The approximate impedance required to match a centre-fed dipole antenna in free space (i.e., a dipole without ground reflections) is 73 Ω, so 75 Ω coax was commonly used for connecting shortwave antennas to receivers. These typically involve such low levels of RF power that power-handling and high-voltage breakdown characteristics are unimportant when compared to attenuation. Likewise with CATV, although many broadcast TV installations and CATV headends use 300 Ω folded dipole antennas to receive off-the-air signals, 75 Ω coax makes a convenient 4:1 balun transformer for these as well as possessing low attenuation.

The arithmetic mean between 30 Ω and 77 Ω is 53.5 Ω; the geometric mean is 48 Ω. The selection of 50 Ω as a compromise between power-handling capability and attenuation is in general cited as the reason for the number. 50 Ω also works out tolerably well because it corresponds approximately to the feedpoint impedance of a half-wave dipole, mounted approximately a half-wave above "normal" ground (ideally 73 Ω, but reduced for low-hanging horizontal wires).

RG-62 is a 93 Ω coaxial cable originally used in mainframe computer networks in the 1970s and early 1980s (it was the cable used to connect IBM 3270 terminals to IBM 3274/3174 terminal cluster controllers). Later, some manufacturers of LAN equipment, such as Datapoint for ARCNET, adopted RG-62 as their coaxial cable standard. The cable has the lowest capacitance per unit-length when compared to other coaxial cables of similar size.

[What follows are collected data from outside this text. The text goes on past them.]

-- ==== Sys2Proof/Machine/Crypto.lean ====
section
/-!
DEFINITION. The two named standards behind an image signature (R14, R441): SHA-256 over a byte string (FIPS 180-4) and the verification of an ECDSA signature
over P-256 (FIPS 186-5). Byte strings stand for integers with the most significant byte first, as both standards give them.
-/

namespace Sys2Proof.Machine

/-! ### SHA-256 (FIPS 180-4) -/

/-- The 64 constants: the first 32 bits of the fractional parts of the cube roots of the first 64 primes. -/
def shaK : List Word :=
  [0x428a2f98, 0x71374491, 0xb5c0fbcf, 0xe9b5dba5, 0x3956c25b, 0x59f111f1, 0x923f82a4, 0xab1c5ed5] ++
  [0xd807aa98, 0x12835b01, 0x243185be, 0x550c7dc3, 0x72be5d74, 0x80deb1fe, 0x9bdc06a7, 0xc19bf174] ++
  [0xe49b69c1, 0xefbe4786, 0x0fc19dc6, 0x240ca1cc, 0x2de92c6f, 0x4a7484aa, 0x5cb0a9dc, 0x76f988da] ++
  [0x983e5152, 0xa831c66d, 0xb00327c8, 0xbf597fc7, 0xc6e00bf3, 0xd5a79147, 0x06ca6351, 0x14292967] ++
  [0x27b70a85, 0x2e1b2138, 0x4d2c6dfc, 0x53380d13, 0x650a7354, 0x766a0abb, 0x81c2c92e, 0x92722c85] ++
  [0xa2bfe8a1, 0xa81a664b, 0xc24b8b70, 0xc76c51a3, 0xd192e819, 0xd6990624, 0xf40e3585, 0x106aa070] ++
  [0x19a4c116, 0x1e376c08, 0x2748774c, 0x34b0bcb5, 0x391c0cb3, 0x4ed8aa4a, 0x5b9cca4f, 0x682e6ff3] ++
  [0x748f82ee, 0x78a5636f, 0x84c87814, 0x8cc70208, 0x90befffa, 0xa4506ceb, 0xbef9a3f7, 0xc67178f2]

/-- The eight working variables, which are also the chaining value. -/
structure ShaVars where
  a : Word
  b : Word
  c : Word
  d : Word
  e : Word
  f : Word
  g : Word
  h : Word
  deriving DecidableEq, Repr

/-- The initial hash value: the first 32 bits of the fractional parts of the square roots of the first 8 primes. -/
def shaInit : ShaVars := ⟨0x6a09e667, 0xbb67ae85, 0x3c6ef372, 0xa54ff53a, 0x510e527f, 0x9b05688c, 0x1f83d9ab, 0x5be0cd19⟩

/-- Three rotations, or two with a shift, combined: the functions of a word that the standard names. -/
def rot3 (x : Word) (i j k : Nat) : Word := x.rotateRight i ^^^ x.rotateRight j ^^^ x.rotateRight k
def rot2Shift (x : Word) (i j k : Nat) : Word := x.rotateRight i ^^^ x.rotateRight j ^^^ (x >>> k)

/-- One of the 64 rounds: the variables step with the oldest of the 16 schedule words, and the schedule moves on by one. -/
def shaRound (x : ShaVars × List Word) (k : Word) : ShaVars × List Word :=
  let v := x.1
  let w := fun (i : Nat) => x.2.getD i 0
  let t1 := v.h + rot3 v.e 6 11 25 + ((v.e &&& v.f) ^^^ (~~~v.e &&& v.g)) + k + w 0
  let t2 := rot3 v.a 2 13 22 + ((v.a &&& v.b) ^^^ (v.a &&& v.c) ^^^ (v.b &&& v.c))
  (⟨t1 + t2, v.a, v.b, v.c, v.d + t1, v.e, v.f, v.g⟩, x.2.drop 1 ++ [rot2Shift (w 14) 17 19 10 + w 9 + rot2Shift (w 1) 7 18 3 + w 0])

/-- The compression of one block of 16 words. -/
def shaBlock (v : ShaVars) (ws : List Word) : ShaVars :=
  let u := (shaK.foldl shaRound (v, ws)).1
  ⟨v.a + u.a, v.b + u.b, v.c + u.c, v.d + u.d, v.e + u.e, v.f + u.f, v.g + u.g, v.h + u.h⟩

/-- The number that a byte string stands for. -/
def bytesNat (bs : List Byte) : Nat := bs.foldl (fun n b => n * 256 + b.toNat) 0

/-- The padding behind a message of k bytes: a 1 bit, zeros, and the length in bits. -/
def shaPad (k : Nat) : List Byte :=
  (0x80 : Byte) :: (List.replicate ((119 - k % 64) % 64) 0 ++ (List.range 8).map (fun i => BitVec.ofNat 8 (k * 8 / 2 ^ (8 * (7 - i)))))

/-- The 16 words of a block of 64 bytes. -/
def shaWords (bs : List Byte) : List Word := (List.range 16).map (fun i => BitVec.ofNat 32 (bytesNat ((bs.drop (4 * i)).take 4)))

/-- Compress a number of blocks of a padded message. -/
def shaBlocks : Nat → ShaVars → List Byte → ShaVars
  | 0, v, _ => v
  | k + 1, v, bs => shaBlocks k (shaBlock v (shaWords (bs.take 64))) (bs.drop 64)

/-- SHA-256 of a byte string (R14, FIPS 180-4). -/
def sha256 (bs : List Byte) : BitVec 256 :=
  let m := bs ++ shaPad bs.length
  let v := shaBlocks (m.length / 64) shaInit m
  v.a ++ v.b ++ v.c ++ v.d ++ v.e ++ v.f ++ v.g ++ v.h

/-! ### P-256 (FIPS 186-5) -/

def p256p : Nat := 0xffffffff00000001000000000000000000000000ffffffffffffffffffffffff
def p256n : Nat := 0xffffffff00000000ffffffffffffffffbce6faada7179e84f3b9cac2fc632551
def p256b : Nat := 0x5ac635d8aa3a93e7b3ebbd55769886bc651d06b0cc53b0f63bce3c3e27d2604b
def p256gx : Nat := 0x6b17d1f2e12c4247f8bce6e563a440f277037d812deb33a0f4a13945d898c296
def p256gy : Nat := 0x4fe342e2fe1a7f9b8ee7eb4a7c0f9e162bce33576b315ececbb6406837bf51f5

/-- A point in Jacobian coordinates: x = X ÷ Z², y = Y ÷ Z³ modulo p; Z = 0 is the point at infinity. -/
structure P256 where
  x : Nat
  y : Nat
  z : Nat
  deriving DecidableEq, Repr

def P256.infinity : P256 := ⟨1, 1, 0⟩

/-- Products and differences modulo p. -/
def pMul (a b : Nat) : Nat := a * b % p256p
def pSub (a b : Nat) : Nat := (a + p256p - b % p256p) % p256p

/-- Twice a point of the curve y² = x³ − 3x + b. -/
def P256.double (q : P256) : P256 :=
  let yy := pMul q.y q.y
  let s := pMul (4 * q.x) yy
  let zz := pMul q.z q.z
  let m := pMul (3 * pSub q.x zz) (q.x + zz)
  let x := pSub (pMul m m) (2 * s)
  if q.z = 0 then .infinity else ⟨x, pSub (pMul m (pSub s x)) (8 * pMul yy yy), pMul (2 * q.y) q.z⟩

/-- The sum of two points. -/
def P256.add (q r : P256) : P256 :=
  if q.z = 0 then r
  else if r.z = 0 then q
  else
    let qz := pMul q.z q.z
    let rz := pMul r.z r.z
    let u := pMul q.x rz
    let s := pMul q.y (pMul rz r.z)
    let h := pSub (pMul r.x qz) u
    let d := pSub (pMul r.y (pMul qz q.z)) s
    if h = 0 then (if d = 0 then q.double else .infinity)
    else
      let hh := pMul h h
      let v := pMul u hh
      let x := pSub (pSub (pMul d d) (pMul hh h)) (2 * v)
      ⟨x, pSub (pMul d (pSub v x)) (pMul s (pMul hh h)), pMul h (pMul q.z r.z)⟩

/-- A multiple of a point, from the most significant of 256 bits down. -/
def P256.times (k : Nat) (q : P256) : P256 :=
  (List.range 256).foldl (fun acc i => if k.testBit (255 - i) then acc.double.add q else acc.double) .infinity

/-- A power modulo n, from the most significant of 256 exponent bits down. -/
def nPow (a e : Nat) : Nat :=
  (List.range 256).foldl (fun acc i => if e.testBit (255 - i) then acc * acc % p256n * a % p256n else acc * acc % p256n) 1

/-- Is (x, y) a point of the curve? -/
def onCurve (x y : Nat) : Bool :=
  decide (x < p256p) && decide (y < p256p) && y * y % p256p == (x * x * x + (p256p - 3) * x + p256b) % p256p

/-- Does an ECDSA signature, r then s, verify over a hash under a public key, X then Y (R14, R441, FIPS 186-5)? The inverse of s modulo the prime n is a power of
it; the x of the sum is compared with r in Jacobian form. -/
def ecdsaOk (key : List Byte) (hash : BitVec 256) (signature : List Byte) : Bool :=
  let qx := bytesNat (key.take 32)
  let qy := bytesNat (key.drop 32)
  let r := bytesNat (signature.take 32)
  let s := bytesNat (signature.drop 32)
  if r = 0 ∨ s = 0 ∨ p256n ≤ r ∨ p256n ≤ s ∨ onCurve qx qy = false then false
  else
    let w := nPow s (p256n - 2)
    let v := ((⟨p256gx, p256gy, 1⟩ : P256).times (hash.toNat * w % p256n)).add ((⟨qx, qy, 1⟩ : P256).times (r * w % p256n))
    let zz := pMul v.z v.z
    v.z != 0 && (v.x % p256p == pMul r zz || (decide (r + p256n < p256p) && v.x % p256p == pMul (r + p256n) zz))

end Sys2Proof.Machine
end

All of the components of a coaxial system should have the same impedance to avoid internal reflections at connections between components (see Impedance matching). Such reflections may cause signal attenuation. They introduce standing waves, which increase losses and can even result in cable dielectric breakdown with high-power transmission. In analog video or TV systems, reflections cause ghosting in the image; multiple reflections may cause the original signal to be followed by more than one echo. If a coaxial cable is open (not connected at the end), the termination has nearly infinite resistance, which causes reflections. If the coaxial cable is short-circuited, the termination resistance is nearly zero, which causes reflections with the opposite polarity. Reflections will be nearly eliminated if the coaxial cable is terminated in a pure resistance equal to its impedance.

== Issues ==

=== Signal leakage ===

Signal leakage is the passage of electromagnetic fields through the shield of a cable and occurs in both directions. Ingress is the passage of an outside signal into the cable and can result in noise and disruption of the desired signal. Egress is the passage of signal intended to remain within the cable into the outside world and can result in a weaker signal at the end of the cable and radio frequency interference to nearby devices. Severe leakage usually results from improperly installed connectors or faults in the cable shield.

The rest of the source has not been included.